Your Worst Customer is Your Best Friend

Huh? How can that be? Well, according to the book What Would Google Do?, in a “google universe” most information is both public and transparent. That means you can save a lot of anxious moments down the road (not to mention revenues) by knowing your worst customers and finding out what they have to say. Imagine a world where customers could not pan your products or services with a few clicks of the mouse. A world where bad product and service reviews could not be easily tracked or discovered. In that world, negative news would spread slowly and stealthily by word of mouth and, by the time you found out about it, it could be too late (and infinitely more expensive) to fix.

What’s the lesson here? Leverage the Web and social media tools to get as much feedback from your customers as possible. Give your worst customers the opportunity to speak up quickly and easily so you can fix their grievances in the same fashion. Here is author Jeff Jarvis’s description of a restaurant run according to Googlethink. Once you read it, ask yourself how it applies to your business. What can you do to find your worst customers/best friends?

“What would a restaurant run according to Googlethink look like—other than being decorated in garish primary colors with a neon sign, big balls for seats, and Fruit Loops and M&Ms on every table?

Imagine instead a restaurant—any restaurant—run on openness and data. Say we pick up the menu and see exactly how many people had ordered each dish. Would that influence our choice? It would help us discover the restaurant’s true specialties (the reason people come here must be the crab cakes) and perhaps make new discoveries (the 400 people who ordered the Hawaiian pizza last month can’t all be wrong??? Can they?).

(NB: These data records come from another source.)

-- ==== Sys2Proof/Machine/Tables.lean ====
section
/-! DEFINITION. The code tables read as codes: the canonical Huffman code of 45 R375, and the group code of 46 R444,
R445 with the constant tables of 30 R154, R155. -/

namespace Sys2Proof

/-! ## The canonical Huffman code (45 R375, R398) -/

namespace HrTab

/-- The length and the code of the symbol at canonical position `m`: lengths are tried upward, `first` is the first
code of the length and `idx` the position of its first symbol (45 R375, R398). -/
def codeAt (m : Nat) : List Nat → (len first idx : Nat) → Option (Nat × Nat)
  | [], _, _, _ => none
  | c :: cs, len, first, idx =>
    if m < idx + c then some (len, first + (m - idx))
    else codeAt m cs (len + 1) ((first + c) * 2) (idx + c)

/-- The code of symbol `s` under the table, if it has one: (length, code). -/
def codeOf (t : HrTab) (s : Byte) : Option (Nat × Nat) :=
  if t.syms.contains s then codeAt (t.syms.idxOf s) t.bl 1 0 0 else none

/-- The weighted length sum `Σ bl[l]·2^(maxlen−l)` (45 R396), `maxlen` the number of entries. -/
def kraft : List Nat → Nat
  | [] => 0
  | c :: cs => c * 2 ^ cs.length + kraft cs

/-- What a table read by 45 R396, R397 satisfies. -/
def valid (t : HrTab) : Bool :=
  decide (1 ≤ t.maxlen) && decide (t.maxlen ≤ Config.hrMaxBits) && decide (t.bl.length = t.maxlen) &&
    decide (t.bl.sum = t.syms.length) && decide (t.syms.Nodup) && decide (kraft t.bl ≤ 2 ^ t.maxlen) &&
    t.syms.contains t.clue

end HrTab

/-! ## The group code (46 R440 to R445) -/

/-- `base[0] = 0`, `base[g+1] = base[g] + 2^nbits[g]` (46 R444). -/
def lzBaseFrom (b : Nat) : List Nat → List Nat
  | [] => []
  | w :: ws => b :: lzBaseFrom (b + 2 ^ w) ws

/-- The `base` table of the group widths (46 R444). -/
def lzBase (nbits : List Nat) : List Nat := lzBaseFrom 0 nbits

/-- The order at the start of a call: `order[p] = 273 − p` (46 R440). -/
def lzInitOrder : List Nat := (List.range Config.lzNsym).map (fun p => 273 - p)

namespace LzTab

/-- `nbits[g]`. -/
def width (t : LzTab) (g : Nat) : Nat := t.nbits.getD g 0

/-- `base[g]`. -/
def start (t : LzTab) (g : Nat) : Nat := t.base.getD g 0

/-- The largest group of `0 … g` whose range starts at or before position `p` (46 R445). -/
def groupOf (t : LzTab) (p : Nat) : Nat → Nat
  | 0 => 0
  | g + 1 => if t.start (g + 1) ≤ p then g + 1 else groupOf t p g

/-- The group and the in-group index of symbol `s`, if the widths reach its position (46 R442, R445). -/
def codeOf (t : LzTab) (s : Nat) : Option (Nat × Nat) :=
  let p := t.order.idxOf s
  let g := t.groupOf p 15
  if p < t.order.length ∧ p - t.start g < 2 ^ t.width g then some (g, p - t.start g) else none

/-- What the group tables of a running decode satisfy: a permutation of the alphabet, sixteen widths of at most 12
bits, the bases of the widths (46 R440, R442, R444). -/
def valid (t : LzTab) : Bool :=
  decide (t.order.length = Config.lzNsym) && decide (t.order.Nodup) &&
    t.order.all (fun s => decide (s < Config.lzNsym)) && decide (t.nbits.length = Config.lzGroups) &&
    t.nbits.all (fun w => decide (w ≤ Config.lzMaxWidth)) && decide (t.base = lzBase t.nbits)

end LzTab

/-- `XBASE[k] = 6 + 2^k` (30 R154). -/
def lzXBase (k : Nat) : Nat := 6 + 2 ^ k

/-- The largest `k` of `1 … k` whose base is at most the excess `e` (46 R451). -/
def lzExtraClass (e : Nat) : Nat → Nat
  | 0 => 1
  | k + 1 => if lzXBase (k + 1) ≤ e then k + 1 else lzExtraClass e k

/-- `DNB[p]` (30 R155). -/
def lzDnb (p : Nat) : Nat := p - 1

/-- `DBASE[p]` (30 R155). -/
def lzDbase (p : Nat) : Nat := if p = 0 then 0 else 2 ^ (p - 1)

/-- `bitlen(m)`: the number of bits of `m`, 0 for 0 (00_scope.md R13). -/
def bitlen (m : Nat) : Nat := if m = 0 then 0 else Nat.log2 m + 1

/-- The prefix `p` of displacement `D` (46 R451). -/
def lzDispClass (bufBits D : Nat) : Nat := bitlen (D / 2 ^ (bufBits - 7))

end Sys2Proof
end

If a restaurateur were true to Googlethink, she would hunger for more data. Why not survey diners at the end of the meal? That sounds frightening—what if they hate the calamari?—but there’s little to fear. If the squid is bad and the chef can hear her customers say so, she’ll 86 it off the menu and make something better. Everybody wins. She’ll also impress customers with her eagerness to hear their opinions. This beats wandering around the tables, randomly asking how things are (as a diner, I find it awkward and ungracious to complain; it’s like carping about Grandmother’s cranberry sauce on Thanksgiving). Why not just ask the question and give everyone the means to answer? Your worst diner could be your best friend.”